DATA EXCERPTS:

------------

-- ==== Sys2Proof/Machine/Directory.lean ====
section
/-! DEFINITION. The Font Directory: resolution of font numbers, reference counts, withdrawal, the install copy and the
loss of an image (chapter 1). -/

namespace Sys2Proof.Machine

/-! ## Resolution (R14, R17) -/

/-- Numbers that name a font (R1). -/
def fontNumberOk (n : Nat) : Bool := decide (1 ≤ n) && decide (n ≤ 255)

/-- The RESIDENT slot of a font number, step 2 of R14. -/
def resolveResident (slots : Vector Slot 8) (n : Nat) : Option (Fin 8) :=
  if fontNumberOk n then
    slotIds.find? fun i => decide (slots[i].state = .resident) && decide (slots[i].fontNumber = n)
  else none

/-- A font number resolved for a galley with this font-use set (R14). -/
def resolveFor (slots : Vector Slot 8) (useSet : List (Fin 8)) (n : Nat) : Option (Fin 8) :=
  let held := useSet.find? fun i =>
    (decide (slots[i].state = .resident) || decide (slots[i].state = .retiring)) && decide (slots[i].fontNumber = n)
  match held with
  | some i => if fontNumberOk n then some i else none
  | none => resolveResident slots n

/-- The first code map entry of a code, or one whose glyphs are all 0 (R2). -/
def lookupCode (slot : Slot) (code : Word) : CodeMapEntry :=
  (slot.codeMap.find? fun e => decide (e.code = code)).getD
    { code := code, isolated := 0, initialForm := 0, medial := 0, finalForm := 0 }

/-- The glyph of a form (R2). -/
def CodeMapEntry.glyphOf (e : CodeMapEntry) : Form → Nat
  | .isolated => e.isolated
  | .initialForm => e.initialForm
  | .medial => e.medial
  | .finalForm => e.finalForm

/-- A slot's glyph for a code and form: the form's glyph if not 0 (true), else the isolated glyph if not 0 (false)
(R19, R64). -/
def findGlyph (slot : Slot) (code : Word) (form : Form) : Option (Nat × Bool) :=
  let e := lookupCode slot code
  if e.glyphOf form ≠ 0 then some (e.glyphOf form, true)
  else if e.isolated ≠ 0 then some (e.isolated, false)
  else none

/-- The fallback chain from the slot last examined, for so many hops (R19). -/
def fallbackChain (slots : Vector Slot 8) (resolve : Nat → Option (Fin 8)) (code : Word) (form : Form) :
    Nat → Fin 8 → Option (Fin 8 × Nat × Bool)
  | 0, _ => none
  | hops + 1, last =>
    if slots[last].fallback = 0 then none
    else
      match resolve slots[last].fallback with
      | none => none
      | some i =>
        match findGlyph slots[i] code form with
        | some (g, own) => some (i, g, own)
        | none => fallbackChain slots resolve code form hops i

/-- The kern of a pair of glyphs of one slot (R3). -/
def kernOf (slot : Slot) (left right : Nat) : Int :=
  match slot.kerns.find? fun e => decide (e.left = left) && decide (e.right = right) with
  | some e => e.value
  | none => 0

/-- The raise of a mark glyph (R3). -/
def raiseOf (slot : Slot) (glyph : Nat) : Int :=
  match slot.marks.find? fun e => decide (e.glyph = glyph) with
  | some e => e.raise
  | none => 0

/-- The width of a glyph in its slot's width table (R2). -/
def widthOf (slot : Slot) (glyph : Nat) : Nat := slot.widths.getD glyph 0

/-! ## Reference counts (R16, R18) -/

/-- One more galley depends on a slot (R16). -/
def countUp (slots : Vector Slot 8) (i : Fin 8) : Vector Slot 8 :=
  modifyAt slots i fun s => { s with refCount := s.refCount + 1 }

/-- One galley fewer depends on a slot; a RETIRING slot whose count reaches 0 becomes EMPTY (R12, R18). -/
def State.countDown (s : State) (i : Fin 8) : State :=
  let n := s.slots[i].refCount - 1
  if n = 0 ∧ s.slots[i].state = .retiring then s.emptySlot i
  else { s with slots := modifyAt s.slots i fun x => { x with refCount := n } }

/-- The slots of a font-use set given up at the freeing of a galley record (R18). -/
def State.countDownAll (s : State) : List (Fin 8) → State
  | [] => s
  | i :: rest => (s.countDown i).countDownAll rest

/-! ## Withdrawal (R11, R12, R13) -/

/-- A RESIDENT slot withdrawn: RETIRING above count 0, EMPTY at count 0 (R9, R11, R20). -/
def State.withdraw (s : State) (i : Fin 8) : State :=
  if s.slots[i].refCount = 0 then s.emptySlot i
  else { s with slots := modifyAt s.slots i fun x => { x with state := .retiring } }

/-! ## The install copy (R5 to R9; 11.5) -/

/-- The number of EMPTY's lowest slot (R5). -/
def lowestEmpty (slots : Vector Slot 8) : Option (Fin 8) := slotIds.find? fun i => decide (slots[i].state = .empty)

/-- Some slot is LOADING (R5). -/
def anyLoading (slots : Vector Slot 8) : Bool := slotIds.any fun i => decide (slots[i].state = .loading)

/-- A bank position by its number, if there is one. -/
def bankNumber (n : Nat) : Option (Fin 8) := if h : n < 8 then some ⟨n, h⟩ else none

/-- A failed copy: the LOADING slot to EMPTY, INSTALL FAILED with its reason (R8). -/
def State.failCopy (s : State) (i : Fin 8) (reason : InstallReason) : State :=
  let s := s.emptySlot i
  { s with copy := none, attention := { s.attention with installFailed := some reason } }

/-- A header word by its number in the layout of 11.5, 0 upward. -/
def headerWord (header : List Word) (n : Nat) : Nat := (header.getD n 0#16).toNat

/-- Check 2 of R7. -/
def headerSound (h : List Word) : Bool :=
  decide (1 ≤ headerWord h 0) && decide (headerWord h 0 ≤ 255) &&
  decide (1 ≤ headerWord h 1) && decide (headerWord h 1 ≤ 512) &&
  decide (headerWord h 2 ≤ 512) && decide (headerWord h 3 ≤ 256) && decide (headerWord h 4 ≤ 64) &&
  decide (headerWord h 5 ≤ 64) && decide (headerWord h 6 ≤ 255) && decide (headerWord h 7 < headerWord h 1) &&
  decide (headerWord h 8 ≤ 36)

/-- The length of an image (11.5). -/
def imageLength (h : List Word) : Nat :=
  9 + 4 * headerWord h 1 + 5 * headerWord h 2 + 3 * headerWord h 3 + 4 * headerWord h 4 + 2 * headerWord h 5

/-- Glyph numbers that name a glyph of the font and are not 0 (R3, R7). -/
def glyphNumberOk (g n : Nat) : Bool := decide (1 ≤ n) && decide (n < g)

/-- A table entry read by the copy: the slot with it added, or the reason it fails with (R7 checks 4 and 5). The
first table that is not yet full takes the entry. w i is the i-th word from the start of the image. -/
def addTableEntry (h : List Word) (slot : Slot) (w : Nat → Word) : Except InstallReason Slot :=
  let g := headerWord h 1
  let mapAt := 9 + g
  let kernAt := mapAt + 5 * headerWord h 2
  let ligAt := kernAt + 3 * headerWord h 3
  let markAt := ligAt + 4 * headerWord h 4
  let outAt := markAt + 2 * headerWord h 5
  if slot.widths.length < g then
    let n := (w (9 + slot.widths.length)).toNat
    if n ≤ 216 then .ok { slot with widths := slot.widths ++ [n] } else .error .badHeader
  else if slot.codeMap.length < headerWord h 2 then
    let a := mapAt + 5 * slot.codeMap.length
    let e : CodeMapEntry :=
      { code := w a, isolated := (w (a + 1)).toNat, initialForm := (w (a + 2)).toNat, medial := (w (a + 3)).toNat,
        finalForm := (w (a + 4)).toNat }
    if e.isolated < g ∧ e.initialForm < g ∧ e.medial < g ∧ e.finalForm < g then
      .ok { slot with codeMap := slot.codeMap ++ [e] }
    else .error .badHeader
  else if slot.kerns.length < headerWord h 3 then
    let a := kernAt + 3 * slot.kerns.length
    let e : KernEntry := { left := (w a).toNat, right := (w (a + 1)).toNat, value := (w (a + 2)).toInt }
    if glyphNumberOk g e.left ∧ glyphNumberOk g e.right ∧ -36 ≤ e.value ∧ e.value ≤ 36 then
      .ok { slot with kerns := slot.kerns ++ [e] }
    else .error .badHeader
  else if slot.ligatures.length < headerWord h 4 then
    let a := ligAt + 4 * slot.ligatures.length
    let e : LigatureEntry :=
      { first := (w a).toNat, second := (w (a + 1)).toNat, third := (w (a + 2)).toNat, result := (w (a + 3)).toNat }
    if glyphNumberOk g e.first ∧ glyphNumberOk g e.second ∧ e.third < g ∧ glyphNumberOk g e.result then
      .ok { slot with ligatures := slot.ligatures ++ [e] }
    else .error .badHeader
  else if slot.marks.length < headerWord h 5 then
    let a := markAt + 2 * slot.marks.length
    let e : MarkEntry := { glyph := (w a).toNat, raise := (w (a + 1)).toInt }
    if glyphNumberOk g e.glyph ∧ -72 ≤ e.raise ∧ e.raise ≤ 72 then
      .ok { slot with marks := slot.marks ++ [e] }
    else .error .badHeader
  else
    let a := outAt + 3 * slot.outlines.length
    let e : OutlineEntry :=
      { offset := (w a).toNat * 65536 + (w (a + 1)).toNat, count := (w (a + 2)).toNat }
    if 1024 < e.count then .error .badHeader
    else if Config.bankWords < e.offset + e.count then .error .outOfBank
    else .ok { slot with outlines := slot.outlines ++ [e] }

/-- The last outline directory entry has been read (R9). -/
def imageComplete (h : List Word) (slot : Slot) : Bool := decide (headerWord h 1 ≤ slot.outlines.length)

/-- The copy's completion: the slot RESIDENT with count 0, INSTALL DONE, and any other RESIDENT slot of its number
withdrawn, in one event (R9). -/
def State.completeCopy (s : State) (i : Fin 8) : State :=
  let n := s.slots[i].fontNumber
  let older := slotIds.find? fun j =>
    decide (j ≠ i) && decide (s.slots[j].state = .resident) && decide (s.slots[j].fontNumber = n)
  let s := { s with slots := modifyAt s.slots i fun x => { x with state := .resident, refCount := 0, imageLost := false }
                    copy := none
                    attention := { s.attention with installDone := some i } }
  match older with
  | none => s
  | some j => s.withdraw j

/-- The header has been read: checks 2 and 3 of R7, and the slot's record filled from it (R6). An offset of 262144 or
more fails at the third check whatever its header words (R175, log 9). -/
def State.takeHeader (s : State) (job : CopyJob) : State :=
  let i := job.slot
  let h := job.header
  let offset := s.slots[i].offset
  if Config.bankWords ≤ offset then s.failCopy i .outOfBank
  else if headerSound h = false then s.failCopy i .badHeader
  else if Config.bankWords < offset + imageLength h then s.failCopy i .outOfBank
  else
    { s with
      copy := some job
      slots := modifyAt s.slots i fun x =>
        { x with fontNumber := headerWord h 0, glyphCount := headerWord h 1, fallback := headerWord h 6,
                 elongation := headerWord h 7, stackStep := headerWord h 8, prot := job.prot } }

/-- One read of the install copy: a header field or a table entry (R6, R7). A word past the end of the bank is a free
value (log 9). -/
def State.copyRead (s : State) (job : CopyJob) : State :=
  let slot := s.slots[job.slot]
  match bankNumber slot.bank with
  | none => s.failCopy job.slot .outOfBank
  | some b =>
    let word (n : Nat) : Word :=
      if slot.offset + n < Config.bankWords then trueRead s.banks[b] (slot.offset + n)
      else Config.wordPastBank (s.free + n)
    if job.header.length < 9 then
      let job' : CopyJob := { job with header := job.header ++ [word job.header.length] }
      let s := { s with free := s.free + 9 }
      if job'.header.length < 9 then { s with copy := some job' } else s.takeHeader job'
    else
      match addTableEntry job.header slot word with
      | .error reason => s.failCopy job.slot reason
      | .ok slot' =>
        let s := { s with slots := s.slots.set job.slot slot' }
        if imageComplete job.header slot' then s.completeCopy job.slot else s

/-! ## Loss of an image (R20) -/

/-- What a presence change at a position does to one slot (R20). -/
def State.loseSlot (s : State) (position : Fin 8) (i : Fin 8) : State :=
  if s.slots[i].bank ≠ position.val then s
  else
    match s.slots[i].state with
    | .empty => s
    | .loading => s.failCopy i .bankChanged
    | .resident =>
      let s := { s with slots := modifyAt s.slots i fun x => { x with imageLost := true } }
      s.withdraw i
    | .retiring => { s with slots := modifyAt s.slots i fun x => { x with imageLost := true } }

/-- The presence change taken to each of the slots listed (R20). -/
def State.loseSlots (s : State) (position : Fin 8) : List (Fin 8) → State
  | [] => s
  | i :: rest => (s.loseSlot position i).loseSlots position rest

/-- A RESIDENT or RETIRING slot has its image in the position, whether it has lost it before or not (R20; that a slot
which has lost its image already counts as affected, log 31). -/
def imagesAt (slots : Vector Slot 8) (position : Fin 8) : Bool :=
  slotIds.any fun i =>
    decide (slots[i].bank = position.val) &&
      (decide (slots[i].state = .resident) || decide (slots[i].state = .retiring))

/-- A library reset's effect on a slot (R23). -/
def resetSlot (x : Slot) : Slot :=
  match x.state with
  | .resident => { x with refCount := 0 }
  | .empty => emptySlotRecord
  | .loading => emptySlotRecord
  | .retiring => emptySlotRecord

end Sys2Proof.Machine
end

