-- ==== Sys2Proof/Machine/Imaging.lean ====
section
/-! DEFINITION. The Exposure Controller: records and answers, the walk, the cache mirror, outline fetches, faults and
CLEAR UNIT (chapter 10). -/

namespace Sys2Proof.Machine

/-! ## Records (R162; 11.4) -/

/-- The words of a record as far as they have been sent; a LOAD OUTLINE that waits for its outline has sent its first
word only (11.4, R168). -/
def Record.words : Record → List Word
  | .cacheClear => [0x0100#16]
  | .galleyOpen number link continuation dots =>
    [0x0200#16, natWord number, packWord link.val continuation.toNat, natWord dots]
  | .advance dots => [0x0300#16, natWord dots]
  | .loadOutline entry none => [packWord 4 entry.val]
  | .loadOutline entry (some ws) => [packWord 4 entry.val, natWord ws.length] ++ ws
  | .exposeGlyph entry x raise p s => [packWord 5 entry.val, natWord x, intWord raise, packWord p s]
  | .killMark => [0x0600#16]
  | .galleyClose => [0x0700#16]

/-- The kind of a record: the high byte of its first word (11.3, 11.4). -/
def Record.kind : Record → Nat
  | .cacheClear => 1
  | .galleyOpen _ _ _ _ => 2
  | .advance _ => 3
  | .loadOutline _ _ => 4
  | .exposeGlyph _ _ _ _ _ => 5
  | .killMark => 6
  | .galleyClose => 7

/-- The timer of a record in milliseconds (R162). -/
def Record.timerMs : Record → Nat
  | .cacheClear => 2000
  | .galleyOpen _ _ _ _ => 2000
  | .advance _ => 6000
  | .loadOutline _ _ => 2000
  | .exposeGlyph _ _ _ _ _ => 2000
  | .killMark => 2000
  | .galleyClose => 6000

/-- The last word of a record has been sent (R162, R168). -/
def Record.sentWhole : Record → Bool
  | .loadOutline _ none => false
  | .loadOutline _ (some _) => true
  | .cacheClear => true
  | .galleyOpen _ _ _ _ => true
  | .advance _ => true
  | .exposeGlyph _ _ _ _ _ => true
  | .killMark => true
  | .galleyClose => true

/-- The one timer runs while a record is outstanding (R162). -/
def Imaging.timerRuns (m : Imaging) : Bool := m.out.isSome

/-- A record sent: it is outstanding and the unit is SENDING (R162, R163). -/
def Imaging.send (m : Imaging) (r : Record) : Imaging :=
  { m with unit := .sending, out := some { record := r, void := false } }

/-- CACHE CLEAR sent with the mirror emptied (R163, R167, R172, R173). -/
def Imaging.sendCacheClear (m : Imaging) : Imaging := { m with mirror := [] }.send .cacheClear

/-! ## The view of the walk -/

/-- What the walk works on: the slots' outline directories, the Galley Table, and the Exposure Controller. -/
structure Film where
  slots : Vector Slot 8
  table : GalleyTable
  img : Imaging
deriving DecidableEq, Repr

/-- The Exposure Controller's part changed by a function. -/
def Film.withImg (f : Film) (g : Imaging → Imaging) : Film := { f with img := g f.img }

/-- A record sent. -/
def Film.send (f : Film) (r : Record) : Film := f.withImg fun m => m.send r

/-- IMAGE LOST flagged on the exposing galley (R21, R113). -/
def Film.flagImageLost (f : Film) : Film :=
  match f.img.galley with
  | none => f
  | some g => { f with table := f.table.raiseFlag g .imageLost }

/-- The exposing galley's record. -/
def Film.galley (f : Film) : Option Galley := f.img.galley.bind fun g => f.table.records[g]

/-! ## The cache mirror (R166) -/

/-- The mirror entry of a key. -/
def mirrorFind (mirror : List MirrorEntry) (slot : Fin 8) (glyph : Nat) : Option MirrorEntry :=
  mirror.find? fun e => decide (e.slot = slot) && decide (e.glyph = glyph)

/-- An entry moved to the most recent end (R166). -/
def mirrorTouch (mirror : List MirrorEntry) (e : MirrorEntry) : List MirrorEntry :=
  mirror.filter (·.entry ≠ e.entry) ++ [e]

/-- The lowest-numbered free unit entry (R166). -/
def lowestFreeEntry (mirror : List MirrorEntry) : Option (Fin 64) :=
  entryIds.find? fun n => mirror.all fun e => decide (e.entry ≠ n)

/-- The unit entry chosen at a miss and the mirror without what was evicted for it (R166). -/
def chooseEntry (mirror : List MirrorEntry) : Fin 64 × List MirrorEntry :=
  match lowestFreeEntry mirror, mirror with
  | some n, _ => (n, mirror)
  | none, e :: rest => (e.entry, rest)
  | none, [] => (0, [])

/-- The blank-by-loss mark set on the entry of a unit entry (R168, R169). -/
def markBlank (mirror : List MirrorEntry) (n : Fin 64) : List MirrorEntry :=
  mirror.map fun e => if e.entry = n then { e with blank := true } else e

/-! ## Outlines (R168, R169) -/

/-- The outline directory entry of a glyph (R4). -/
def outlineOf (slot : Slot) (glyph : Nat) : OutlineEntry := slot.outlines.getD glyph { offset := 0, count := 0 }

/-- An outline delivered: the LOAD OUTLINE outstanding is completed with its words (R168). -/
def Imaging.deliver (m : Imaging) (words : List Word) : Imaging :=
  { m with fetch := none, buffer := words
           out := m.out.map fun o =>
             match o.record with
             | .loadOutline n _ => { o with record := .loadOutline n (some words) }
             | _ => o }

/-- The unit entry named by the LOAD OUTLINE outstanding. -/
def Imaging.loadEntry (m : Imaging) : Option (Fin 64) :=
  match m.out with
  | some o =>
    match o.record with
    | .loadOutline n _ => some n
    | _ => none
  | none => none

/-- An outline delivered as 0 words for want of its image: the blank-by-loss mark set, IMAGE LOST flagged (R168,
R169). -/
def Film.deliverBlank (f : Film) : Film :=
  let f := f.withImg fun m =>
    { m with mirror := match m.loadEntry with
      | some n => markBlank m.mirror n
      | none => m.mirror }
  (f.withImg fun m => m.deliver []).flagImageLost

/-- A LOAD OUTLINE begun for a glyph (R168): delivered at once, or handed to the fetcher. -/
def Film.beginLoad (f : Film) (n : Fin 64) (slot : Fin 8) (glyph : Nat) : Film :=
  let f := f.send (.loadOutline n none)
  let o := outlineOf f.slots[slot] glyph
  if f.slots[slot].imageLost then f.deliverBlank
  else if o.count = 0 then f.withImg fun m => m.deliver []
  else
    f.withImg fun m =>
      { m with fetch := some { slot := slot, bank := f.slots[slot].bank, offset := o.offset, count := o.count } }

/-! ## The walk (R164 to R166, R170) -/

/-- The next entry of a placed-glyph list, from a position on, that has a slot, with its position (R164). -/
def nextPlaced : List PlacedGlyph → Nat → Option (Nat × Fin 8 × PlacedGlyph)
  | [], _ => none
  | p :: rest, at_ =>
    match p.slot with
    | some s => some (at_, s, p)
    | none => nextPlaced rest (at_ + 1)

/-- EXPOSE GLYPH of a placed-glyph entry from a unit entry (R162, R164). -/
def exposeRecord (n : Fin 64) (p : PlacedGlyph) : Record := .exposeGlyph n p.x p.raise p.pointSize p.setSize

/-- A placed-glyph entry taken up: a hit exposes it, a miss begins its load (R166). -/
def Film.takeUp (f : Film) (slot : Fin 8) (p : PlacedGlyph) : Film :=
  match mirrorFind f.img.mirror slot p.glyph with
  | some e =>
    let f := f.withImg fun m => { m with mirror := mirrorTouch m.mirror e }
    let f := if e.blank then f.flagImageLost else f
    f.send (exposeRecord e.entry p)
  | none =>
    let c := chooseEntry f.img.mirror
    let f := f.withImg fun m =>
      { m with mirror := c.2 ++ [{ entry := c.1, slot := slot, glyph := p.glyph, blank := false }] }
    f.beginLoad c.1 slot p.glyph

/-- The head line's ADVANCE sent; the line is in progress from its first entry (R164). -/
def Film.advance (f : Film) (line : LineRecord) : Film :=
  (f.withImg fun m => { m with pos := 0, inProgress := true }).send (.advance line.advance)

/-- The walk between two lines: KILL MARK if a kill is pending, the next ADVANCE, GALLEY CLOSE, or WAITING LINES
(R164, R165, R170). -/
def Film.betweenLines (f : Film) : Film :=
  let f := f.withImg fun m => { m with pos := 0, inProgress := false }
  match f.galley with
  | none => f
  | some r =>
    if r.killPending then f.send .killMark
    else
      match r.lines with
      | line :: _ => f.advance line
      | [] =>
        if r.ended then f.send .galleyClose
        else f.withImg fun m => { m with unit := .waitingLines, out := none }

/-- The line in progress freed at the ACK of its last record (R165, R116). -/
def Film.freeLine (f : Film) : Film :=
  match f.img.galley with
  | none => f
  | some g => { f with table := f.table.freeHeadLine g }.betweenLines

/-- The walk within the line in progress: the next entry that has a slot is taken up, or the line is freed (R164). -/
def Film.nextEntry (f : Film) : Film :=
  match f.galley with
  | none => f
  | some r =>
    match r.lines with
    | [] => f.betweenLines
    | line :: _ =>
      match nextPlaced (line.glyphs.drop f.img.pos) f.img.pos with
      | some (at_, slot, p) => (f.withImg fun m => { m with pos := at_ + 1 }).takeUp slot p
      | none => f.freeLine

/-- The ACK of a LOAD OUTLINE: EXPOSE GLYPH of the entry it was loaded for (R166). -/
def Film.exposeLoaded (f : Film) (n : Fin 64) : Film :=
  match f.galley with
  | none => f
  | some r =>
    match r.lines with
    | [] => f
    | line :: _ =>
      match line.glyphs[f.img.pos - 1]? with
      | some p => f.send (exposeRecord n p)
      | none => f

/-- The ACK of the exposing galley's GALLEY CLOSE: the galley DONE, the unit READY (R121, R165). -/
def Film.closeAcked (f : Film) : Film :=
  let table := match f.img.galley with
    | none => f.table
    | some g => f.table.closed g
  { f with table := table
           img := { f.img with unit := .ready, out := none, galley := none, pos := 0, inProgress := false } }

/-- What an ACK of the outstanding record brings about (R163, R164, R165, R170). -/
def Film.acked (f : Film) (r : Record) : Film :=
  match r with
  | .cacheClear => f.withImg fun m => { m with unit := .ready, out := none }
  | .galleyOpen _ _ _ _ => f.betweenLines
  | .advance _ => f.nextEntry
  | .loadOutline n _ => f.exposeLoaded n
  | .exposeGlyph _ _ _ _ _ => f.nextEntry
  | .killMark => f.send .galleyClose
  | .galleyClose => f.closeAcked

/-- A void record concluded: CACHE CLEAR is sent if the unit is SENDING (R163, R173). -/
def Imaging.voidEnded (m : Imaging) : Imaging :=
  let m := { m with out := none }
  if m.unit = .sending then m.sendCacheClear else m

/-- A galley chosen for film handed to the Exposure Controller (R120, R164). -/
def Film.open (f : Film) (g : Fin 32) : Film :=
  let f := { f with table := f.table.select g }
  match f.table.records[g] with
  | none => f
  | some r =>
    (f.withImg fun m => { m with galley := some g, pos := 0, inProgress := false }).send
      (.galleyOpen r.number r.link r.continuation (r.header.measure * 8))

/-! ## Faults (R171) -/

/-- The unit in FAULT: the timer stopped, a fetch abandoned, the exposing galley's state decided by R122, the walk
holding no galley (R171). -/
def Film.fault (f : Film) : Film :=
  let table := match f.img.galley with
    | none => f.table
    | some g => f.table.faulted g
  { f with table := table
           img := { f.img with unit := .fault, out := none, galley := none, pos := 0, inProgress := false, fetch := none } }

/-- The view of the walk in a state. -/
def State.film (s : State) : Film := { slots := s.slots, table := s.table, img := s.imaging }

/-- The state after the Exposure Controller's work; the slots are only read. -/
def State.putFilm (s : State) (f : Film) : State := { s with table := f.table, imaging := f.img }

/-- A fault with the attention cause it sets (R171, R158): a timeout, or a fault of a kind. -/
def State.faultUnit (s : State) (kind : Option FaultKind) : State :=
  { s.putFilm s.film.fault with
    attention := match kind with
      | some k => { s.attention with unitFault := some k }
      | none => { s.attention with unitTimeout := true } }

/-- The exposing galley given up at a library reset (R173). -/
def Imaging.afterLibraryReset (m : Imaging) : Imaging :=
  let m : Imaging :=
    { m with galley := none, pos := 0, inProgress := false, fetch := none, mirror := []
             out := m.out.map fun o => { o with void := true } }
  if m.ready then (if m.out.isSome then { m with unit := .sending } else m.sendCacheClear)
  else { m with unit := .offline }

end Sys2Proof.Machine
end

------------

PROMPT: What is needed is one number, the count of lines in the listing above that contain the word "nextPlaced".

EXERCISE ANSWER: 3